## Task statement
Each line of the listing that includes the string "jobReady" needs to be located and copied.

»»

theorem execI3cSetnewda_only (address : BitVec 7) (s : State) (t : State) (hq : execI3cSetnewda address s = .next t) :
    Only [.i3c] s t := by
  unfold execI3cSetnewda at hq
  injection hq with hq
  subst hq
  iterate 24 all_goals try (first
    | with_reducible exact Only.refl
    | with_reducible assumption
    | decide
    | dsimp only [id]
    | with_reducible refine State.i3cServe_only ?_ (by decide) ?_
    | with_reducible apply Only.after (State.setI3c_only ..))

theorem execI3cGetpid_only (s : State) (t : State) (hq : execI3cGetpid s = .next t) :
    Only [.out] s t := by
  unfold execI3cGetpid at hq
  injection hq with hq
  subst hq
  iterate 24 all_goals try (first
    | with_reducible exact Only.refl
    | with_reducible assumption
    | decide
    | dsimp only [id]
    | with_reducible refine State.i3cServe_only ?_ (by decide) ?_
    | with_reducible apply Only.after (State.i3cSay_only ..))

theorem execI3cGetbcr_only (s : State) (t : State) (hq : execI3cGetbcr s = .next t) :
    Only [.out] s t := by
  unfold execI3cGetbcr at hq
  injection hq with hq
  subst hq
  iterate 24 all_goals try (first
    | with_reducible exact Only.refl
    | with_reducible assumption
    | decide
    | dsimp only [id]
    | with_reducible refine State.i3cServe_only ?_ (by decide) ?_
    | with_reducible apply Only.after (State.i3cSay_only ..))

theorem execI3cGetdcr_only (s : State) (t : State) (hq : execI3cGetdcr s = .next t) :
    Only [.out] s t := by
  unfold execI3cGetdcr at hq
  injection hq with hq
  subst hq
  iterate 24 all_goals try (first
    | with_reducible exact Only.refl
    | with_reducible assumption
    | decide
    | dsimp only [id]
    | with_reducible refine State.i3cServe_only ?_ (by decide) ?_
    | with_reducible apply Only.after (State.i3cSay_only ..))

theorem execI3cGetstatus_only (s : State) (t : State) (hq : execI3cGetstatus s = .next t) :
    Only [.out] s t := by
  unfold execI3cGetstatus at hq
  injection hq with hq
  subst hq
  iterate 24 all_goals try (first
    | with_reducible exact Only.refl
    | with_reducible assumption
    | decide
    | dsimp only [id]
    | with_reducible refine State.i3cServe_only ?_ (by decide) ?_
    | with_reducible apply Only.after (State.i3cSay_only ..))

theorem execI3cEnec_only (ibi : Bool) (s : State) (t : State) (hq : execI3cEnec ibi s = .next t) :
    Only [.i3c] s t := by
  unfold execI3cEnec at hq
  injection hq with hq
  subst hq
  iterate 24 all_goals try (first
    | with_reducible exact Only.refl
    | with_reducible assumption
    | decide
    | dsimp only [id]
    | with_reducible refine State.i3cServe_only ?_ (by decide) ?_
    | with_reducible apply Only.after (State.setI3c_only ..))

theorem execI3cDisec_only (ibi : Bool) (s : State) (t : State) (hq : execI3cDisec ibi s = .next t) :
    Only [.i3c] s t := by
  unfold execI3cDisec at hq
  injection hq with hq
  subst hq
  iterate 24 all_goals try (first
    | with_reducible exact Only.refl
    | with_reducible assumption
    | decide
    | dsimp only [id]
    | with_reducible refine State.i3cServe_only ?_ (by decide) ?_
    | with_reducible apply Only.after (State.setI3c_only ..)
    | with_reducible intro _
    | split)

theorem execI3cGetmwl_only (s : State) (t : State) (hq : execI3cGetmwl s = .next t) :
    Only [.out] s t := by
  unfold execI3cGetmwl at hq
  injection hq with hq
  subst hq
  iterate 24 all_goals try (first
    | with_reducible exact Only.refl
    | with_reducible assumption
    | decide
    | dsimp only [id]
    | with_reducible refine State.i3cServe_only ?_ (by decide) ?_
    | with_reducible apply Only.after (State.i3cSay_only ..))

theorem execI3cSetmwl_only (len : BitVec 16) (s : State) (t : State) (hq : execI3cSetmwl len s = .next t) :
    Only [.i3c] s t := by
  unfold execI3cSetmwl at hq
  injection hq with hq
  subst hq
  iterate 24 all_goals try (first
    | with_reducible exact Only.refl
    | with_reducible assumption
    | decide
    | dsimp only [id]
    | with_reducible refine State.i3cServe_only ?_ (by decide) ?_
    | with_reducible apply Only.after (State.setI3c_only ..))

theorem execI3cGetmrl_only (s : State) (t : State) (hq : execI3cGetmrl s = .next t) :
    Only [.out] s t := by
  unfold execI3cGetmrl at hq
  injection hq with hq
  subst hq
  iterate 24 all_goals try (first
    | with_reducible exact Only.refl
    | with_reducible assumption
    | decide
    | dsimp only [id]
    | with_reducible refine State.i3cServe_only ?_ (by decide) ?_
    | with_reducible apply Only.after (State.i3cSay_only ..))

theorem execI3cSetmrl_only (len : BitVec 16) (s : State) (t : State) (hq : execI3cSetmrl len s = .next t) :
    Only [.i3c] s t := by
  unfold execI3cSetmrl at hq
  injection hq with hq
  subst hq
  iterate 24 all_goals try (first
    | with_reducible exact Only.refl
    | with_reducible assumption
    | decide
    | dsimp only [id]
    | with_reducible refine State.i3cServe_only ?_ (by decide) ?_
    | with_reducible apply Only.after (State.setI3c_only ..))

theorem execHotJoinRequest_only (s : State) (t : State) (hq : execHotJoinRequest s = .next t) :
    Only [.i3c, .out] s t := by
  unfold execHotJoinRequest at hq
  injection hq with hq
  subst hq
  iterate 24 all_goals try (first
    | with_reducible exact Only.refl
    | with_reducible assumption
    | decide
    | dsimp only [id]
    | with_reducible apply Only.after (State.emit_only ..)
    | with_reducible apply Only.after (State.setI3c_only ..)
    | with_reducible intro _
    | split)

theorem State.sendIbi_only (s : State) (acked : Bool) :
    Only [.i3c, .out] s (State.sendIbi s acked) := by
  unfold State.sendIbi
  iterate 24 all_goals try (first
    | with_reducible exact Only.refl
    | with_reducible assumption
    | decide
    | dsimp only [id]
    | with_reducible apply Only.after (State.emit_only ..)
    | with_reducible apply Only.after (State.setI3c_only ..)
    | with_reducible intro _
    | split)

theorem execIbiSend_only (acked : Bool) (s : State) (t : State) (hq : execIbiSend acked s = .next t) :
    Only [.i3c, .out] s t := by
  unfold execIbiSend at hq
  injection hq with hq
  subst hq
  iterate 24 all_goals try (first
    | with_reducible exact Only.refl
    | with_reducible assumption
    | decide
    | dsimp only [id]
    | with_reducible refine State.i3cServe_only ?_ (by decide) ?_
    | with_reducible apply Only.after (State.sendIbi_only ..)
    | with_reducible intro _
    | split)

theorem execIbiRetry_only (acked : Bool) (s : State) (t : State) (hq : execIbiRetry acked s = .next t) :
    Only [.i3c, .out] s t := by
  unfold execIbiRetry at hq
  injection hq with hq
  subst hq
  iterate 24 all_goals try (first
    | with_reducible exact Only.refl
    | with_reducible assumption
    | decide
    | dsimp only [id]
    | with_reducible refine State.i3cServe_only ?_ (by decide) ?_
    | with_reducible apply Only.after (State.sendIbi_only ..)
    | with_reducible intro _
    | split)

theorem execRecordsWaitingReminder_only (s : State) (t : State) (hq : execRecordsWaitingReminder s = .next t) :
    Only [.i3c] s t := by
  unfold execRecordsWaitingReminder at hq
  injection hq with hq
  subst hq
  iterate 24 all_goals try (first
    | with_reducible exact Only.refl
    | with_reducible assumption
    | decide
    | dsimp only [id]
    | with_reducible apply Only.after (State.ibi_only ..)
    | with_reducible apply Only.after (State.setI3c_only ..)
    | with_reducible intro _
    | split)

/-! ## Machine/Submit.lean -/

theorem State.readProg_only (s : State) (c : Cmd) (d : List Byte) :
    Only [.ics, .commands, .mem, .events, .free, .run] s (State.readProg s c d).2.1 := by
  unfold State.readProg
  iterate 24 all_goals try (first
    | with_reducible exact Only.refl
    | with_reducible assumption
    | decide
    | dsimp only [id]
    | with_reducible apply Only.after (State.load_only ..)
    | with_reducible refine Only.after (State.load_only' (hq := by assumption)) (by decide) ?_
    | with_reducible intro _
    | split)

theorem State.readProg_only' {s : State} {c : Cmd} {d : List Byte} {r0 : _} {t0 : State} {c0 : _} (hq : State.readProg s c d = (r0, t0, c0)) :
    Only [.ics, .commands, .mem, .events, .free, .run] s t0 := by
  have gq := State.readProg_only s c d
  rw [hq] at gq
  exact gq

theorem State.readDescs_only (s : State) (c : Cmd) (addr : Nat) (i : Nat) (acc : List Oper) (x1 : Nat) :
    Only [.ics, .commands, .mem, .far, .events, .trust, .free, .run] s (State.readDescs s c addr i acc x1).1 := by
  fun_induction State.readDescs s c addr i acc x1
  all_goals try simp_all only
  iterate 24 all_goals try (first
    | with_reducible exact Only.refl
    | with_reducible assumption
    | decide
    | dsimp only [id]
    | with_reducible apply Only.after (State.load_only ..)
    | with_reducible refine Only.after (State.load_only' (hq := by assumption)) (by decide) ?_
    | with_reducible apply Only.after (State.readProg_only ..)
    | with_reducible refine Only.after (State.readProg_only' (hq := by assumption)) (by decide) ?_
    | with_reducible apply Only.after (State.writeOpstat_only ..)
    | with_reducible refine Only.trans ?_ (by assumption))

««
»»

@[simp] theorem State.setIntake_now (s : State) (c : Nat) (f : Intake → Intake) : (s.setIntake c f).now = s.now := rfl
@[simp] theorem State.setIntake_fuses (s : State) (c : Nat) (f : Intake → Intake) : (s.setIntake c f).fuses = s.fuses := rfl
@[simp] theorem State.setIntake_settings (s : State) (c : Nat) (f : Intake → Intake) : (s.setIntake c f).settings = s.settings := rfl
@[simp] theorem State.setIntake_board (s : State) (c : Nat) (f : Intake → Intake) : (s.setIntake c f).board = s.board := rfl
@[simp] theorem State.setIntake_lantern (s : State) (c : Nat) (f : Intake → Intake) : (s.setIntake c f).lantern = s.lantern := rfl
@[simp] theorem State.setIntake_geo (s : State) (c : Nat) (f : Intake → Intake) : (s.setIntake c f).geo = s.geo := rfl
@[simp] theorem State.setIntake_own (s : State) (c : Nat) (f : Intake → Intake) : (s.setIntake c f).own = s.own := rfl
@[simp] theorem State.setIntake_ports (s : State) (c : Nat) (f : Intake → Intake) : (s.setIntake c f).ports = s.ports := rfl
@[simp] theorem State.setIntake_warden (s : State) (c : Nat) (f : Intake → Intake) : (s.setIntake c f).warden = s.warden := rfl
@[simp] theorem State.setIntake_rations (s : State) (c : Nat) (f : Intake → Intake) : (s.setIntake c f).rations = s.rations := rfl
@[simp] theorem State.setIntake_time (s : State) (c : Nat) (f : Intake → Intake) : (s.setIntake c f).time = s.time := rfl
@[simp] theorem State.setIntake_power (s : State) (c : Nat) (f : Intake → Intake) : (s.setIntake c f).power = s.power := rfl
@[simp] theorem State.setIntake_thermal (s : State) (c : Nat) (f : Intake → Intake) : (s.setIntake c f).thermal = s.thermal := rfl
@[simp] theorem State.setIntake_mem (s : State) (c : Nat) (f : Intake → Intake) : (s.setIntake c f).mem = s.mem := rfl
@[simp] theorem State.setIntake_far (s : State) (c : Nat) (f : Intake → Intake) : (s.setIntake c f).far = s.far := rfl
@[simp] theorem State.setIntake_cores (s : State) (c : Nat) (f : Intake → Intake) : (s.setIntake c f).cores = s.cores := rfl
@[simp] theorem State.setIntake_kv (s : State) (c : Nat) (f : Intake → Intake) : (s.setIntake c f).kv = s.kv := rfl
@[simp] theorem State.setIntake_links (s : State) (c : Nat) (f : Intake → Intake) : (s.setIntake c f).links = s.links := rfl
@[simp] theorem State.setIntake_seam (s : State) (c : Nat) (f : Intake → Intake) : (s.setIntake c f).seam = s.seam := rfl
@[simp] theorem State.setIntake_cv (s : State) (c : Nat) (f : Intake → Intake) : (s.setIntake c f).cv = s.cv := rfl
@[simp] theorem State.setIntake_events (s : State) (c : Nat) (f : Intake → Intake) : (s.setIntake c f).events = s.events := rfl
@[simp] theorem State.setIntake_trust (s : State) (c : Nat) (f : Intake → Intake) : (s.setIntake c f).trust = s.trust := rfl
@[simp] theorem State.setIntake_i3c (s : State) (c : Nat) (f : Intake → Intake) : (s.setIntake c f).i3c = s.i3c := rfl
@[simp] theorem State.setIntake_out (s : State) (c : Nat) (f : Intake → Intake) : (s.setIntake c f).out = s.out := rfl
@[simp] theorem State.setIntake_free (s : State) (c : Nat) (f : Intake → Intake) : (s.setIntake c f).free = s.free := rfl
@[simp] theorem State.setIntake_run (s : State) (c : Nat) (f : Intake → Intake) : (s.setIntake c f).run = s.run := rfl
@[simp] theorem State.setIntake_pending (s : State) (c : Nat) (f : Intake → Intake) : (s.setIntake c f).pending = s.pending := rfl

««
»»

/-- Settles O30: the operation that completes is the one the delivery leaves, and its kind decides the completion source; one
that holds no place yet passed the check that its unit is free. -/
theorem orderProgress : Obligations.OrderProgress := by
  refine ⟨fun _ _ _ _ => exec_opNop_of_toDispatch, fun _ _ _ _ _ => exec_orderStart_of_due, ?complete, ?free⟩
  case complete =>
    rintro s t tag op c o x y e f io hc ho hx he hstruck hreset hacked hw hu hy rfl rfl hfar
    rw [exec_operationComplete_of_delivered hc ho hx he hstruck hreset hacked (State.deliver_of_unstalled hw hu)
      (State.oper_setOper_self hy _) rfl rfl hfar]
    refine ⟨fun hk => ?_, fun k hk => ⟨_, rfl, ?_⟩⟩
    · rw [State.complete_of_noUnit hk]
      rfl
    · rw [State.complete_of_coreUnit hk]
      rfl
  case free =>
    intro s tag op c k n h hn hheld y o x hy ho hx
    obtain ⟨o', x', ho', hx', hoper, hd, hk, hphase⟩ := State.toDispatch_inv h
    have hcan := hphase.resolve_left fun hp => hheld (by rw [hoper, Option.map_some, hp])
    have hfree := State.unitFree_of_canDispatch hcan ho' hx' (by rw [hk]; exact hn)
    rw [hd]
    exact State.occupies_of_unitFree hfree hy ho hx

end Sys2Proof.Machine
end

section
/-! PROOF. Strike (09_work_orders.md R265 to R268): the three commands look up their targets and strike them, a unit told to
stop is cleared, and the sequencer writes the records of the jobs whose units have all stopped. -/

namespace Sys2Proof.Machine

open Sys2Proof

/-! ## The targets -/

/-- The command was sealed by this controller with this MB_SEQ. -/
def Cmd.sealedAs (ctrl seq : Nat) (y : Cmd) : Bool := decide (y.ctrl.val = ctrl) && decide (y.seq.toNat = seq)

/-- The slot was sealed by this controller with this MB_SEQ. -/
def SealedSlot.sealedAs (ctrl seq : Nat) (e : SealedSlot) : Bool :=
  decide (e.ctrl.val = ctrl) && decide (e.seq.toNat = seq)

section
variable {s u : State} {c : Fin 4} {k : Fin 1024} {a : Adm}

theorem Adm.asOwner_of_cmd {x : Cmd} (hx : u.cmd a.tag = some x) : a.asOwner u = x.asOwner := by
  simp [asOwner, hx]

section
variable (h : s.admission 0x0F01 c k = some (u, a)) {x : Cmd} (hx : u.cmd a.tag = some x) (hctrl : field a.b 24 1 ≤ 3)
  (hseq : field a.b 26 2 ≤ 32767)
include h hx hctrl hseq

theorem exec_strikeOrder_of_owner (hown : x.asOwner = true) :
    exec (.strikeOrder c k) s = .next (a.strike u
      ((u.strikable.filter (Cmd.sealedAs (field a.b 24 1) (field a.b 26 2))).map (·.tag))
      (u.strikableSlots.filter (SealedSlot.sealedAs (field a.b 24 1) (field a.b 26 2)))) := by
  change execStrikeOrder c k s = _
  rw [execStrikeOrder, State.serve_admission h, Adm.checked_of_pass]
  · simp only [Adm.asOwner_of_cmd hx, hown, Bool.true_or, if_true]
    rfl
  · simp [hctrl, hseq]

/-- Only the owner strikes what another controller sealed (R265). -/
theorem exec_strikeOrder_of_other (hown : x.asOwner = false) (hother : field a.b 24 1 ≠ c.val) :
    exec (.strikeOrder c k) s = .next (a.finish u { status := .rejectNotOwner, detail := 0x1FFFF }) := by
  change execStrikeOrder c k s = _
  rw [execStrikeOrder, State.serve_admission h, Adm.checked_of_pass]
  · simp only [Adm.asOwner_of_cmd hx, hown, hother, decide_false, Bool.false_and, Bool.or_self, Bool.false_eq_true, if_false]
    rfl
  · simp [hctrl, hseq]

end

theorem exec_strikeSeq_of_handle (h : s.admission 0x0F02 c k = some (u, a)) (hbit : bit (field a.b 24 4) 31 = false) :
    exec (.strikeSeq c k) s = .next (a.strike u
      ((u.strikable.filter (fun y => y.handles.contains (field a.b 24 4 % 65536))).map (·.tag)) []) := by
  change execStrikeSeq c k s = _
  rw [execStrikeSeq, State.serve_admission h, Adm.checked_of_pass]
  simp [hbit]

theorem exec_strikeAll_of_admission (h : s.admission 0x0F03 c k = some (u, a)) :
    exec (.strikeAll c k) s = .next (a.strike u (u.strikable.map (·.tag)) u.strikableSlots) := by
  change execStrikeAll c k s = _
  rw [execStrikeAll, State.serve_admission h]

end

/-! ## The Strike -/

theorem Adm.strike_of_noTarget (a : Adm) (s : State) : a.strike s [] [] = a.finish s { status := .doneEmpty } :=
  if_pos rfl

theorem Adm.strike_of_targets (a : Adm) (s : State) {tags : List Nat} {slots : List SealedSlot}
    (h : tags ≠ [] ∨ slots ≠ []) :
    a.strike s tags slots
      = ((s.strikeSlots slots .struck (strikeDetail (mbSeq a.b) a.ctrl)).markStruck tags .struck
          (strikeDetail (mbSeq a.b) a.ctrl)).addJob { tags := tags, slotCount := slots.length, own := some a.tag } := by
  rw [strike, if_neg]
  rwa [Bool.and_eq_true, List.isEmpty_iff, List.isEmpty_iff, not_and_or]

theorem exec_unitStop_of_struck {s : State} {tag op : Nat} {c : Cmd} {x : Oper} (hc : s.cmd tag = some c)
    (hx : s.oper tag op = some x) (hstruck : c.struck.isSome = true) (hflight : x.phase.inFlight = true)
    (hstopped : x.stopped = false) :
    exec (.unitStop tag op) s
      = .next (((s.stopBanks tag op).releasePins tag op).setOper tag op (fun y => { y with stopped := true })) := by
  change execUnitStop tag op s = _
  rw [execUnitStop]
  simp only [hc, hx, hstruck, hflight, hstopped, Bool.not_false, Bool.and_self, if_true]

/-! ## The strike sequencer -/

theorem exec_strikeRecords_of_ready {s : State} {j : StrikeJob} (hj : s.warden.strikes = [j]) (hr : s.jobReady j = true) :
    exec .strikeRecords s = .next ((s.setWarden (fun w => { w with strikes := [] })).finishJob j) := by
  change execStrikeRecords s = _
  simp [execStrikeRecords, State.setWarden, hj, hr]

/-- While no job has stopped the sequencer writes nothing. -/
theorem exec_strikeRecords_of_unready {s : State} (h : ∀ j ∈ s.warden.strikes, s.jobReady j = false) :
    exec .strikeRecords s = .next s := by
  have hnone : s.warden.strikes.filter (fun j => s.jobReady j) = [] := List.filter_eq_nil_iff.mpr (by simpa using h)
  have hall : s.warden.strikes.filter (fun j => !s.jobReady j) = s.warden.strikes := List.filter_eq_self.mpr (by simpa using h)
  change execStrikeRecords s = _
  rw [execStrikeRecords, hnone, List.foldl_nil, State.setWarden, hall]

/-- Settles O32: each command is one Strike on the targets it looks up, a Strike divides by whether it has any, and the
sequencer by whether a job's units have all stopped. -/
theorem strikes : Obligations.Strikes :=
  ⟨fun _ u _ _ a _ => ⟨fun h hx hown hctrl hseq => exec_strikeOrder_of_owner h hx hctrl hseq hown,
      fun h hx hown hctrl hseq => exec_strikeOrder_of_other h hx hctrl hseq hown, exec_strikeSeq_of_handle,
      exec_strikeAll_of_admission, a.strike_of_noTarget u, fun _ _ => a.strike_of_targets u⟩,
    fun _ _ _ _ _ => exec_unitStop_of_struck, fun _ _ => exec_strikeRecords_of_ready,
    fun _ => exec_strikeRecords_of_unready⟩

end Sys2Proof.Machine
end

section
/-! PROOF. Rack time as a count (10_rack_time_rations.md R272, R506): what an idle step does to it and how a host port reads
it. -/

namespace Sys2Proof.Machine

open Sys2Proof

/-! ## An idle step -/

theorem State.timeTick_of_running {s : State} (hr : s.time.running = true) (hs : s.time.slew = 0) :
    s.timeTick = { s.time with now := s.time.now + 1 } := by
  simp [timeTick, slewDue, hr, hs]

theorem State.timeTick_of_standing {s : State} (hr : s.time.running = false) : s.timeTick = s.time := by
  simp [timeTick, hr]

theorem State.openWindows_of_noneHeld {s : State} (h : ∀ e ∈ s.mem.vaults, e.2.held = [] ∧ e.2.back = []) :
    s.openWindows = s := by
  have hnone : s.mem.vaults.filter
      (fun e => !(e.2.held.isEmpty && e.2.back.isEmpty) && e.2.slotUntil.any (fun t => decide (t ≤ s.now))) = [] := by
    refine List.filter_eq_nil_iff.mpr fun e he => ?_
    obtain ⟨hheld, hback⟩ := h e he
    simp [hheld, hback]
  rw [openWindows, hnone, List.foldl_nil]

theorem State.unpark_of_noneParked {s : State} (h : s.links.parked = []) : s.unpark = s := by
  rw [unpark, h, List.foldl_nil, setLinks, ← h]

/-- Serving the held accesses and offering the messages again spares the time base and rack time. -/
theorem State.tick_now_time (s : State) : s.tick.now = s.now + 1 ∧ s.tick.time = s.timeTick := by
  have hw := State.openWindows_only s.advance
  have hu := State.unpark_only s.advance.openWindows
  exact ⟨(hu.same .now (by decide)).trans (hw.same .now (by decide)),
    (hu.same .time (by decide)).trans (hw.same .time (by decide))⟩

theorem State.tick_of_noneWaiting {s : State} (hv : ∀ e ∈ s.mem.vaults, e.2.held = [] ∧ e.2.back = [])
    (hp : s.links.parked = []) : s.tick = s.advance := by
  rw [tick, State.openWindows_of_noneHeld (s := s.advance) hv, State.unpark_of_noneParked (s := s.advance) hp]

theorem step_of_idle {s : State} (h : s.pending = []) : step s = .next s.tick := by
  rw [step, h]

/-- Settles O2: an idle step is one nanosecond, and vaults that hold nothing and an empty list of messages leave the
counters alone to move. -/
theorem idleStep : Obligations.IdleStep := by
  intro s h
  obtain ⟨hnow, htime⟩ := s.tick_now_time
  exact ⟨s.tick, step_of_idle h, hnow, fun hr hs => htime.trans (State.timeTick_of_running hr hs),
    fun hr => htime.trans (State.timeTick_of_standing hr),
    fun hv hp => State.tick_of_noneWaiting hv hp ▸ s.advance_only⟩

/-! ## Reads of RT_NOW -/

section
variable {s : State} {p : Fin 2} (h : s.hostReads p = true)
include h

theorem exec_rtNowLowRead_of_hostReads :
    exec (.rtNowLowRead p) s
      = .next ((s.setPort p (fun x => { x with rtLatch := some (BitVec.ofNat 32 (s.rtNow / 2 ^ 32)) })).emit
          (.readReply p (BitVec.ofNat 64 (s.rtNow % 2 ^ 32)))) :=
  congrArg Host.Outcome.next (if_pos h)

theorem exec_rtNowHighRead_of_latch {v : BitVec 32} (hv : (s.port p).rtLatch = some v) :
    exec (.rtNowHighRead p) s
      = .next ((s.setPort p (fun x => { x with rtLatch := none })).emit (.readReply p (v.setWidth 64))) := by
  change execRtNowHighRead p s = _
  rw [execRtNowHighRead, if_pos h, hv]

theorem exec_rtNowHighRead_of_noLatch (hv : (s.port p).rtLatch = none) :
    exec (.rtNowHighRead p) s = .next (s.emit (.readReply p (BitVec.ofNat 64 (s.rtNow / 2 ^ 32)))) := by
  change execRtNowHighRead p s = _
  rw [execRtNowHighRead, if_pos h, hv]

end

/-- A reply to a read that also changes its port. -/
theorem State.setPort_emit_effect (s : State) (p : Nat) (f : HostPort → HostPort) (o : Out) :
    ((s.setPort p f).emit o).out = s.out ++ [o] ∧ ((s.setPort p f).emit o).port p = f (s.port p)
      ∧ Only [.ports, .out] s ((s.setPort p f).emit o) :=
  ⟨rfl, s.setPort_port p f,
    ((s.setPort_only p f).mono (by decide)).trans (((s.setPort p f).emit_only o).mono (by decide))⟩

««

## Solution to the problem
theorem exec_strikeRecords_of_ready {s : State} {j : StrikeJob} (hj : s.warden.strikes = [j]) (hr : s.jobReady j = true) :
theorem exec_strikeRecords_of_unready {s : State} (h : ∀ j ∈ s.warden.strikes, s.jobReady j = false) :
  have hnone : s.warden.strikes.filter (fun j => s.jobReady j) = [] := List.filter_eq_nil_iff.mpr (by simpa using h)
  have hall : s.warden.strikes.filter (fun j => !s.jobReady j) = s.warden.strikes := List.filter_eq_self.mpr (by simpa using h)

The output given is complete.